A 10-passage / 5-query toy corpus you can ingest, search, and evaluate
end-to-end in under a minute, with no external service: Milvus-Lite
runs embedded inside the Python process and stores everything in a single
file under ./.docuverse/milvus.db.
| File | Purpose |
|---|---|
passages.jsonl |
10 documents (science + history snippets). |
queries.jsonl |
5 queries, each with a relevant field naming the gold passage id. |
qrels.tsv |
Same gold judgments in TREC qrels format (for tools that prefer it). |
recipe.yaml |
A spelled-out config file equivalent to from_preset("milvus-dense", ...). |
All three produce the same ranked results.
from docuverse import SearchEngine
engine = SearchEngine.from_preset(
"milvus-dense",
model_name="ibm-granite/granite-embedding-small-english-r2",
index_name="docuverse_quickstart",
input_passages="examples/quickstart/passages.jsonl",
input_queries="examples/quickstart/queries.jsonl",
output_file="examples/quickstart/output.json",
)
engine.ingest(engine.read_data())
queries = engine.read_questions()
results = engine.search(queries)
print(engine.compute_score(queries, results))from docuverse import SearchEngine
engine = SearchEngine(config_or_path="examples/quickstart/recipe.yaml")

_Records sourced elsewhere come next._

theorem Segment.zeros_data (start n : Nat) : (Segment.zeros start n).data = List.replicate n 0 := by
  refine List.ext_getElem (by simp [Segment.zeros]) fun k h1 h2 => ?_
  simp [Segment.data_getElem, Segment.zeros, Segment.byte, readCell]

theorem Segment.extend_data {S : Segment} (h : S.wf = true) (g : Nat) : (S.extend g).data = S.data ++ List.replicate g 0 := by
  have hlen : (S.extend g).len = S.len + g := rfl
  refine List.ext_getElem (by simp [hlen]) fun k h1 h2 => ?_
  rw [Segment.data_getElem, List.getElem_append]
  split
  · rw [Segment.data_getElem]; rfl
  · rename_i h3
    rw [List.getElem_replicate]
    refine Segment.byte_outside h ?_
    rw [← Bool.not_eq_true, Segment.contains_iff]
    rintro ⟨-, h4⟩
    have h5 : S.start + k < S.start + S.len := h4
    simp at h3
    omega

theorem Segment.growBackward_data {S : Segment} (h : S.wf = true) {addr n : Nat} (ha : addr < S.start)
    (hn : S.start + S.len - addr ≤ n) :
    (S.growBackward addr n).data =
      List.replicate (S.start - addr) 0 ++ S.data ++ List.replicate (n - (S.start - addr) - S.len) 0 := by
  have hlen : (S.growBackward addr n).len = n := rfl
  have hout : ∀ j, ¬ (S.start ≤ j ∧ j < S.start + S.len) → S.byte j = 0 := fun j hj =>
    Segment.byte_outside h (by rw [← Bool.not_eq_true, Segment.contains_iff]; exact hj)
  refine List.ext_getElem (by simp [hlen]; omega) fun k h1 h2 => ?_
  rw [Segment.data_getElem]
  show S.byte (addr + k) = _
  by_cases c1 : k < S.start - addr
  · rw [hout _ (by omega)]
    simp [c1]
  · by_cases c2 : k - (S.start - addr) < S.len
    · have e : S.start + (k - (S.start - addr)) = addr + k := by omega
      simp [List.getElem_append, c1, c2, Segment.data_getElem, e]
    · rw [hout _ (by omega)]
      simp [List.getElem_append, c1, c2]

/-! ### What `ALLOC` can answer (R111) -/

/-- The rounded hint of `ALLOC` (R111 step 1). -/
abbrev allocAddr (hint : Word64) : Nat := hint.toNat - hint.toNat % blockSize

/-- The rounded size of `ALLOC` (R111 step 3). -/
abbrev allocSize (hint size : Word64) : Nat := allocLength (size.toNat + hint.toNat % blockSize)

/-- What a successful `ALLOC` does to the table: `g` more bytes backed, the new table, and the address it answers. -/
inductive Allocates (adjacent : Bool) (addr len : Nat) (m : Memory) : Nat → Memory → Nat → Prop where
  | extend {pre : Memory} {S : Segment} {post : Memory} (hm : m = pre ++ S :: post)
      (hpre : ∀ T ∈ pre, passes adjacent addr len T) (hS : S.contains addr = false) (hstop : S.stop = addr) :
      Allocates adjacent addr len m len (pre ++ S.extend len :: post) S.start
  | backward {pre : Memory} {S : Segment} {post : Memory} (hm : m = pre ++ S :: post)
      (hpre : ∀ T ∈ pre, passes adjacent addr len T) (hS : S.contains addr = false) (hstop : S.stop ≠ addr)
      (hreach : reachesInto adjacent addr len S = true) :
      Allocates adjacent addr len m (max len (S.stop - addr) - S.len)
        (insertSegment (S.growBackward addr (max len (S.stop - addr))) (pre ++ post)) addr
  | fresh (hall : ∀ T ∈ m, passes adjacent addr len T) :
      Allocates adjacent addr len m len (insertSegment (Segment.zeros addr len) m) addr

theorem overCapacity_iff {s : State} {g : Nat} :
    overCapacity s g = true ↔ ∃ limit, s.cfg.backingLimit = some limit ∧ limit < backed s.segs + g := by
  unfold overCapacity
  cases s.cfg.backingLimit <;> simp

theorem commitAlloc_eq (s : State) (g : Nat) (segs : Memory) (address : Nat) :
    commitAlloc s g segs address =
      if overCapacity s g = true then s.fail (.fatal .capacity)
      else { s with segs := segs }.succeed (.word 64 (BitVec.ofNat 64 address)) := rfl

/-- All `ALLOC` can answer after the prologue: a failure that changes nothing but the response and the fatal state, or a success
with one of the three changes of the table. -/
theorem allocate_cases {hint size : Word64} {s t : State} (h : allocate hint size s = .next t) :
    (∃ f, s.fail f = .next t ∧
      ((s.cfg.dramSize < size.toNat ∧ f = .status .outOfBounds hint size) ∨
       (size.toNat ≤ s.cfg.dramSize ∧ (2 ^ 64 ≤ allocSize hint size ∨ 2 ^ 64 < allocAddr hint + allocSize hint size) ∧
          f = .fatal .overflow) ∨
       (∃ S ∈ s.segs, S.contains (allocAddr hint) = true ∧ f = .status .addressAlreadyMapped (BitVec.ofNat 64 S.start) 0) ∨
       (∃ g m a, Allocates s.cfg.backwardMergeAdjacent (allocAddr hint) (allocSize hint size) s.segs g m a ∧
          overCapacity s g = true ∧ f = .fatal .capacity))) ∨
    (∃ g m a, Allocates s.cfg.backwardMergeAdjacent (allocAddr hint) (allocSize hint size) s.segs g m a ∧
      overCapacity s g = false ∧ size.toNat ≤ s.cfg.dramSize ∧ allocSize hint size < 2 ^ 64 ∧
      allocAddr hint + allocSize hint size ≤ 2 ^ 64 ∧
      t = { s with segs := m }.respond (Response.okWith (.word 64 (BitVec.ofNat 64 a)))) := by
  unfold allocate at h
  simp only at h
  split at h
  · exact .inl ⟨_, h, .inl ⟨by assumption, rfl⟩⟩
  · rename_i hd
    split at h
    · exact .inl ⟨_, h, .inr (.inl ⟨by omega, by assumption, rfl⟩)⟩
    · rename_i ho
      have hs : allocSize hint size < 2 ^ 64 := by show allocLength _ < _; omega
      have ha : allocAddr hint + allocSize hint size ≤ 2 ^ 64 := by
        show hint.toNat - hint.toNat % blockSize + allocLength _ ≤ _
        omega
      have hcase : (∃ g m a, Allocates s.cfg.backwardMergeAdjacent (allocAddr hint) (allocSize hint size) s.segs g m a ∧
            commitAlloc s g m a = .next t) ∨
          ∃ S ∈ s.segs, S.contains (allocAddr hint) = true ∧
            s.fail (.status .addressAlreadyMapped (BitVec.ofNat 64 S.start) 0) = .next t := by
        rcases allocScan_cases s.cfg.backwardMergeAdjacent (allocAddr hint) (allocSize hint size) [] s.segs with
          ⟨hf, hall⟩ | ⟨pre, S, post, hm, hpre, ⟨hc, hscan⟩ | ⟨hc, hstop, hscan⟩ | ⟨hc, hstop, hreach, hscan⟩⟩
        · rw [hf] at h
          exact .inl ⟨_, _, _, .fresh hall, h⟩
        · rw [hscan] at h
          exact .inr ⟨S, hm ▸ by simp, hc, h⟩
        · rw [hscan, List.nil_append] at h
          exact .inl ⟨_, _, _, .extend hm hpre hc hstop, h⟩
        · rw [hscan, List.nil_append] at h
          exact .inl ⟨_, _, _, .backward hm hpre hc hstop hreach, h⟩
      rcases hcase with ⟨g, m, a, hA, hc⟩ | ⟨S, hS, hc, hf⟩
      · rw [commitAlloc_eq] at hc
        split at hc
        · exact .inl ⟨_, hc, .inr (.inr (.inr ⟨g, m, a, hA, by assumption, rfl⟩))⟩
        · exact .inr ⟨g, m, a, hA, by simpa using ‹¬ overCapacity s g = true›, by omega, hs, ha, (Host.Outcome.next.inj hc).symm⟩
      · exact .inl ⟨_, hf, .inr (.inr (.inl ⟨S, hS, hc, rfl⟩))⟩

engine.ingest(engine.read_data())
queries = engine.read_questions()
print(engine.compute_score(queries, engine.search(queries)))docuverse run --config examples/quickstart/recipe.yaml…or composing preset + overrides on the command line:
docuverse run --preset milvus-dense \
--override model_name=ibm-granite/granite-embedding-small-english-r2 \
--override index_name=docuverse_quickstart \
--override input_passages=examples/quickstart/passages.jsonl \
--override input_queries=examples/quickstart/queries.jsonl \
--override output_file=examples/quickstart/output.jsonThe embedded Milvus-Lite database lives at ./.docuverse/milvus.db. Delete
that file (or the whole .docuverse/ directory) to start fresh — .docuverse/
is in .gitignore so it won't end up in commits.